— Exercise requirements —
For this listing, the lines between the one holding "let spread := decide (50 ≤ depth)" and the one holding "gives XRATIO. -/", inclusive, must be set down exactly.

— Data to examine —

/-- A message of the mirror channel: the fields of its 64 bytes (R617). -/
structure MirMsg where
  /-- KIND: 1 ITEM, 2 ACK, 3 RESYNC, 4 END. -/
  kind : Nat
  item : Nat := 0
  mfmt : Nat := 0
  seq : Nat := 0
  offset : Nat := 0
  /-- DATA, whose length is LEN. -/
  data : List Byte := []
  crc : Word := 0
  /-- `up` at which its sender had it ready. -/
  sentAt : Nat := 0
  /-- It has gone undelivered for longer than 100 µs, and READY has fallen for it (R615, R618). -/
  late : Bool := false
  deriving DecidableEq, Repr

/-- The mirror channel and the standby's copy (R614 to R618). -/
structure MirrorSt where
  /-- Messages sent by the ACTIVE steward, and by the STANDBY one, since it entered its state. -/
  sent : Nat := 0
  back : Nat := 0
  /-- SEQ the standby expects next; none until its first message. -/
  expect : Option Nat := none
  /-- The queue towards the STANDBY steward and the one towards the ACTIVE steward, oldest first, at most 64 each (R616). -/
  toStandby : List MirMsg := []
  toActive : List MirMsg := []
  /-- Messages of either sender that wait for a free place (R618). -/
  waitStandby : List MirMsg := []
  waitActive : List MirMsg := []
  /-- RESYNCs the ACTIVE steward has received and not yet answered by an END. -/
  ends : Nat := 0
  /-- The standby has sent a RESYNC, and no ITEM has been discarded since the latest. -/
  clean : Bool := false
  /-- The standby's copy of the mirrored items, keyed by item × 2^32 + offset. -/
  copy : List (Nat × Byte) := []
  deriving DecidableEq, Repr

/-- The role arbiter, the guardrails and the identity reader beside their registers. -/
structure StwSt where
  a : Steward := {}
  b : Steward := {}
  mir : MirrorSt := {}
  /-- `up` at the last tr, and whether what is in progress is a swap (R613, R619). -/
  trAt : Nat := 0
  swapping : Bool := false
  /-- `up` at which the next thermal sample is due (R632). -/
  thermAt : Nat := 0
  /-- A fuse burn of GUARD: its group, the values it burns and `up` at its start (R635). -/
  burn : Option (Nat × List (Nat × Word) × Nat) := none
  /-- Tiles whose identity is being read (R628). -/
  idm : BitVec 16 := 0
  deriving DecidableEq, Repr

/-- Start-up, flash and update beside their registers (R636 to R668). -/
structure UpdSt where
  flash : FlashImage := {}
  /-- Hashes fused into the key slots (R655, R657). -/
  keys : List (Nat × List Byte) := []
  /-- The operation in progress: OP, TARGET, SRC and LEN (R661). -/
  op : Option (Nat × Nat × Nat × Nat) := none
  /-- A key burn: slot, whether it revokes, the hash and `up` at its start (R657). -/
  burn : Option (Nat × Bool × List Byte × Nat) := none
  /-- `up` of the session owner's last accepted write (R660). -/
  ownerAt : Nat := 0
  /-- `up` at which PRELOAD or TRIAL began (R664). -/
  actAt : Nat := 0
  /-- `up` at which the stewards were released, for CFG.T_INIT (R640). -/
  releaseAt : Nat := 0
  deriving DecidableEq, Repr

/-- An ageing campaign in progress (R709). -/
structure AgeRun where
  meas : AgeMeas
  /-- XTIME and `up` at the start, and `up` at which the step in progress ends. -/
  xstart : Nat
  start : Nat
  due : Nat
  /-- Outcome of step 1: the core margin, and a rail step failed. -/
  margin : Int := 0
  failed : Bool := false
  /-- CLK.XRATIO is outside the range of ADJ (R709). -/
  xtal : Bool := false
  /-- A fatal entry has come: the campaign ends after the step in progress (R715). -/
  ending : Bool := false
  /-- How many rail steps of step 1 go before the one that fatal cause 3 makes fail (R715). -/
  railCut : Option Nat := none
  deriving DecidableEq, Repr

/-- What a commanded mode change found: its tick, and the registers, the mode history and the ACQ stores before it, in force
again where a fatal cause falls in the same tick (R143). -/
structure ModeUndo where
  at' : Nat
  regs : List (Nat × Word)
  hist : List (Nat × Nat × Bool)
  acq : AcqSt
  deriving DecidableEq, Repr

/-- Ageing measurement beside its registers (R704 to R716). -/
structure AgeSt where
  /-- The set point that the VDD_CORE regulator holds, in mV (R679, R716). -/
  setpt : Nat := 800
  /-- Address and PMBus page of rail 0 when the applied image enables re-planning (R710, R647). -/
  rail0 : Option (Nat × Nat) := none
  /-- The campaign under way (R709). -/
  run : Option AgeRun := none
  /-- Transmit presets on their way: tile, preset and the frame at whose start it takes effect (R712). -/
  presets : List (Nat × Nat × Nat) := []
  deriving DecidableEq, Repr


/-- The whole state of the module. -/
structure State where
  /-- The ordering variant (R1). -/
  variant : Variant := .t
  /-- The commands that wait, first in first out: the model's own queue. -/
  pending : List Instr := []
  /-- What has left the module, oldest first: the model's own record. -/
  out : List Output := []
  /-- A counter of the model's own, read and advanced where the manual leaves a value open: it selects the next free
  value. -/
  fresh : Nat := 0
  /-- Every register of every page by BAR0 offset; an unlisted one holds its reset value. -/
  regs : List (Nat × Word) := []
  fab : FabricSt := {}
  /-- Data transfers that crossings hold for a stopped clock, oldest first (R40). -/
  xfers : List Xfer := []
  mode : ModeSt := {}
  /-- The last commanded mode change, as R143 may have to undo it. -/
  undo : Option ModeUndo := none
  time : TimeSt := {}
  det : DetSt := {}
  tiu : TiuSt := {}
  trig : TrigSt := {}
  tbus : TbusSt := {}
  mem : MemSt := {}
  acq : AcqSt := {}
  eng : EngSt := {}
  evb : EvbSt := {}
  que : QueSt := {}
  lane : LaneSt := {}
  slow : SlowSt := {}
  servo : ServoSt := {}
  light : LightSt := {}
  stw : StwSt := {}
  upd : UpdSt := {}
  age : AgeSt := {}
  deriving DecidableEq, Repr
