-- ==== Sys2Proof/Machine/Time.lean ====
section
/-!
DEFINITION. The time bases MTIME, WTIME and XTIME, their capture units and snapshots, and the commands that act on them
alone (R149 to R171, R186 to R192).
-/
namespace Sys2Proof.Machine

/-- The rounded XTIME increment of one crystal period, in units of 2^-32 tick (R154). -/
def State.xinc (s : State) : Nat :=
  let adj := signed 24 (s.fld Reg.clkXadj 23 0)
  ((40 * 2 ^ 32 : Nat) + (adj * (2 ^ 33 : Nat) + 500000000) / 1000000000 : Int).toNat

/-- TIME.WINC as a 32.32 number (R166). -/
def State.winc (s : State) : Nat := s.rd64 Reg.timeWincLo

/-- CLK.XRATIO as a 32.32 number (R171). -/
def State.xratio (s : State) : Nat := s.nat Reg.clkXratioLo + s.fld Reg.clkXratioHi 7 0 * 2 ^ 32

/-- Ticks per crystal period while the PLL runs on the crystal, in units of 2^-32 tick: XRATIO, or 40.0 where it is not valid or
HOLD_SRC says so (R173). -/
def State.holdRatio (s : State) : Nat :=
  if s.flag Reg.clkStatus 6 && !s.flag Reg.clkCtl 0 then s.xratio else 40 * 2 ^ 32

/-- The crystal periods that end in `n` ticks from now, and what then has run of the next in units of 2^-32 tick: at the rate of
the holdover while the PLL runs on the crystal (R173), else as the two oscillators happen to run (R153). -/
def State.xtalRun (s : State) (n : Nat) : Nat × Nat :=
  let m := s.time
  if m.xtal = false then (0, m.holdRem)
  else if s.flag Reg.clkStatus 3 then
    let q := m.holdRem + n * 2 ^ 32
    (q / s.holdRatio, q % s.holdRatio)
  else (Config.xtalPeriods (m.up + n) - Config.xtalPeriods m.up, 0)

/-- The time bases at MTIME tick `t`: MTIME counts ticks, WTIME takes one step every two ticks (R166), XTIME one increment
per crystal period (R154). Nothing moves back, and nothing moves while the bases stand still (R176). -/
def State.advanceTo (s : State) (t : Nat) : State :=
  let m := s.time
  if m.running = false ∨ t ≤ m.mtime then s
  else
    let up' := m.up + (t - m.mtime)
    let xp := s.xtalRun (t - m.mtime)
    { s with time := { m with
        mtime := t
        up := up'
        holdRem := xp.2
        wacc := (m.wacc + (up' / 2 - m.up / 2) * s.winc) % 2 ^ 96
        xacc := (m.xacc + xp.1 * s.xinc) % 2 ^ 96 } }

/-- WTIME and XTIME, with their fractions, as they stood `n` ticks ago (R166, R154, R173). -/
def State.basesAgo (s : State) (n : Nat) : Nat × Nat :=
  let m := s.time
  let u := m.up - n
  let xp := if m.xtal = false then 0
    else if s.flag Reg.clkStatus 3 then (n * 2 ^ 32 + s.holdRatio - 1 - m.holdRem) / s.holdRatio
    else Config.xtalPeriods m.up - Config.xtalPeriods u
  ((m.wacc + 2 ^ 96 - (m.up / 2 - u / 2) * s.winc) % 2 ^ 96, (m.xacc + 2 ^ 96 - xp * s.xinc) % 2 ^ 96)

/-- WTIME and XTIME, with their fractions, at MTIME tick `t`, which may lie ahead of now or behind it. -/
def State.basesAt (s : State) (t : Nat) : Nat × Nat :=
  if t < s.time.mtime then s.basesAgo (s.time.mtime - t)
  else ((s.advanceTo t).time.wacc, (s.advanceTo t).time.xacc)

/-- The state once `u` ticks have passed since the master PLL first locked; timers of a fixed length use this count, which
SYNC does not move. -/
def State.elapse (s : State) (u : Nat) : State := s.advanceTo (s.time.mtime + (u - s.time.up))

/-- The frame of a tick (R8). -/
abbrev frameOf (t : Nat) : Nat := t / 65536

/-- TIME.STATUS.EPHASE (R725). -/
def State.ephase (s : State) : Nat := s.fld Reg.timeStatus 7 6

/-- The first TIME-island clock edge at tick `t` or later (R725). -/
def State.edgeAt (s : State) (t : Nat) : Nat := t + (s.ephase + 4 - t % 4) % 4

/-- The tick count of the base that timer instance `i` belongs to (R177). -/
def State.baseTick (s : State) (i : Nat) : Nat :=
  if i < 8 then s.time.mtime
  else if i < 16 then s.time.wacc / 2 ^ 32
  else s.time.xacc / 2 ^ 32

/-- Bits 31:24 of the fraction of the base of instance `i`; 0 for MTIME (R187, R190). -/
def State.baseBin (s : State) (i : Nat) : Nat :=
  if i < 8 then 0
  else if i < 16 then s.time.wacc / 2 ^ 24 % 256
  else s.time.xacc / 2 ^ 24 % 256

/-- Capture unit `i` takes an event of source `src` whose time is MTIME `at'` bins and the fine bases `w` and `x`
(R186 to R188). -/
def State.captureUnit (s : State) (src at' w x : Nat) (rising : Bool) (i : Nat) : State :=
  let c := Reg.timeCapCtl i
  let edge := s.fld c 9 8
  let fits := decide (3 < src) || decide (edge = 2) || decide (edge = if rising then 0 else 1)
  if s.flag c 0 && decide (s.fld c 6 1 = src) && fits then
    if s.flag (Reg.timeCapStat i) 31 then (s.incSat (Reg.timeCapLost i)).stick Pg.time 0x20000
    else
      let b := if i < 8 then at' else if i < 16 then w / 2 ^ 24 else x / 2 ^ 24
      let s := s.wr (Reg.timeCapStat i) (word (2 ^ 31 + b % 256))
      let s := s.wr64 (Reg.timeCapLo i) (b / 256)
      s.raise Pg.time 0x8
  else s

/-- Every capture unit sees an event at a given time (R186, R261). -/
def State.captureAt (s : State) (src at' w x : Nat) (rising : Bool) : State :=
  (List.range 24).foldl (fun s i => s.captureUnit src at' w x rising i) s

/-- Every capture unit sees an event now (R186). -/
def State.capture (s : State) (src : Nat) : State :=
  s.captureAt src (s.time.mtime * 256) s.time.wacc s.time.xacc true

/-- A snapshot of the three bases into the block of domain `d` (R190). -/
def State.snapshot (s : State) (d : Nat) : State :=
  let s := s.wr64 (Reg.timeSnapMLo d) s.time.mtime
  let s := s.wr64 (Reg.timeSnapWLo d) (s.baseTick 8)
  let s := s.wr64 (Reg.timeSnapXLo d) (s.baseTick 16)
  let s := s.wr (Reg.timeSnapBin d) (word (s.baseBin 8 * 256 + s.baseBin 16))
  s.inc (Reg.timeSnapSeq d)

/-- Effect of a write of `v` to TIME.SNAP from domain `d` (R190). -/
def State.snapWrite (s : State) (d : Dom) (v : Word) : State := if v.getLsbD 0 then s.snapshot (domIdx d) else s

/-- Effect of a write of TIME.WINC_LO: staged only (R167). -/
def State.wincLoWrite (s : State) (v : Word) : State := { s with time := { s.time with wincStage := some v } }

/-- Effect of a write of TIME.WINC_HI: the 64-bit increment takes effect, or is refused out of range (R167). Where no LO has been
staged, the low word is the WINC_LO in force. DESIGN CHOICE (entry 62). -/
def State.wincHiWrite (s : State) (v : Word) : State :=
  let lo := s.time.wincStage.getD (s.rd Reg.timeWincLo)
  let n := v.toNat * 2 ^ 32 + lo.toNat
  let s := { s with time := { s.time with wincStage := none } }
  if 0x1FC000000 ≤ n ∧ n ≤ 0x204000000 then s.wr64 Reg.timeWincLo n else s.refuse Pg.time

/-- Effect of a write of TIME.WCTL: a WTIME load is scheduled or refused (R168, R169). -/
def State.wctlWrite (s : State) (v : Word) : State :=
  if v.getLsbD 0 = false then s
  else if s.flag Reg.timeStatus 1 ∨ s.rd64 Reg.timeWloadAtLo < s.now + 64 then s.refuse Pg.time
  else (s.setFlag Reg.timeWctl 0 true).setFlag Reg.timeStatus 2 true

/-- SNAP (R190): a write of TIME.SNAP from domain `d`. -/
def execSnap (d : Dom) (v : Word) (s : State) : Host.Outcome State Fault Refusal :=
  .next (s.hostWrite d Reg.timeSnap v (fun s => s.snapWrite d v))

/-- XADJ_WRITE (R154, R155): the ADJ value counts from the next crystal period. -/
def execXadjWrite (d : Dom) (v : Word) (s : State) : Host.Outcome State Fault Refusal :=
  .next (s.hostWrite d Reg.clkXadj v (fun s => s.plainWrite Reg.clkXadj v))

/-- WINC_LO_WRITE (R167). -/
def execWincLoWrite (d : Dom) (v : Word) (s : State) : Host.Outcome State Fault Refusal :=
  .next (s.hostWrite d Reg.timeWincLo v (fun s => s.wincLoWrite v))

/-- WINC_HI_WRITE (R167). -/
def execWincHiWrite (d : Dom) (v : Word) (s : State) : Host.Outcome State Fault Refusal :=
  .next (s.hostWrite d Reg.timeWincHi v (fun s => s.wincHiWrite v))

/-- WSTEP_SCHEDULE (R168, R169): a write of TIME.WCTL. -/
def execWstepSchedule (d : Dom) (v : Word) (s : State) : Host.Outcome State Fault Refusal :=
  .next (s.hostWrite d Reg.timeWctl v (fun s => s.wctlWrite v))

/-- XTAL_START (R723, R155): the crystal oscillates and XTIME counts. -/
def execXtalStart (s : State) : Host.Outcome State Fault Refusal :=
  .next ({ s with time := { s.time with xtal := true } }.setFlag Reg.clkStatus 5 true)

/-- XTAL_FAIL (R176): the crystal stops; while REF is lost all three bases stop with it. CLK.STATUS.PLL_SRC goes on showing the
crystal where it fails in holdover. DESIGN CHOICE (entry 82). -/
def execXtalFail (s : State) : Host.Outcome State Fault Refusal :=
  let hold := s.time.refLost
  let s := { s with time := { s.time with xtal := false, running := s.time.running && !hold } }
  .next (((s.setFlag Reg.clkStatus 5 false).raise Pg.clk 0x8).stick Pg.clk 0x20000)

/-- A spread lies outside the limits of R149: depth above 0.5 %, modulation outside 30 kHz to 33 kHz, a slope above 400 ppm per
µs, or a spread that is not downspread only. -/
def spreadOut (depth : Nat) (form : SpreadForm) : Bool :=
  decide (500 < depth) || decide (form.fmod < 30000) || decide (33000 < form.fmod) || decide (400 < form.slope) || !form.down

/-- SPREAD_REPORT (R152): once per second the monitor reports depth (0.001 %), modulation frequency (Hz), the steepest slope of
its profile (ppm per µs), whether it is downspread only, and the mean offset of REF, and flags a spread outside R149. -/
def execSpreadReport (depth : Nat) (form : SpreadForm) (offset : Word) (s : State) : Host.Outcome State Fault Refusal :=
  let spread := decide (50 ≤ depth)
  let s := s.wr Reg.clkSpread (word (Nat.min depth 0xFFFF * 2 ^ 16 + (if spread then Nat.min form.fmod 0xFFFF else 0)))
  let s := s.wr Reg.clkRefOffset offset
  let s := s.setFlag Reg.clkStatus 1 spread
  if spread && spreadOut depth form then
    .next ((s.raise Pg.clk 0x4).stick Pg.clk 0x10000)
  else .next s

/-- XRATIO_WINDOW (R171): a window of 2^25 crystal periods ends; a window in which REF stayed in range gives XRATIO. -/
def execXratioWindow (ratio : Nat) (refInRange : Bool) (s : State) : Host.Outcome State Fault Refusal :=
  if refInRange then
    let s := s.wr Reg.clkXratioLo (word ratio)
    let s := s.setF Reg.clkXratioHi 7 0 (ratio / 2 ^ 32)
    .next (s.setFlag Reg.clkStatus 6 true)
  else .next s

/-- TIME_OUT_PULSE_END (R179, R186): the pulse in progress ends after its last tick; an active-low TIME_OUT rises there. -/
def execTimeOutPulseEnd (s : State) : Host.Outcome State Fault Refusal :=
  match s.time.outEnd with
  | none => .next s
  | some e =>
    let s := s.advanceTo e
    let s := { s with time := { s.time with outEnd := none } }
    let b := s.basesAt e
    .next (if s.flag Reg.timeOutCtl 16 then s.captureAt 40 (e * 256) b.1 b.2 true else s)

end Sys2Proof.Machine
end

— Solution to the exercise —
  let spread := decide (50 ≤ depth)
  let s := s.wr Reg.clkSpread (word (Nat.min depth 0xFFFF * 2 ^ 16 + (if spread then Nat.min form.fmod 0xFFFF else 0)))
  let s := s.wr Reg.clkRefOffset offset
  let s := s.setFlag Reg.clkStatus 1 spread
  if spread && spreadOut depth form then
    .next ((s.raise Pg.clk 0x4).stick Pg.clk 0x10000)
  else .next s

/-- XRATIO_WINDOW (R171): a window of 2^25 crystal periods ends; a window in which REF stayed in range gives XRATIO. -/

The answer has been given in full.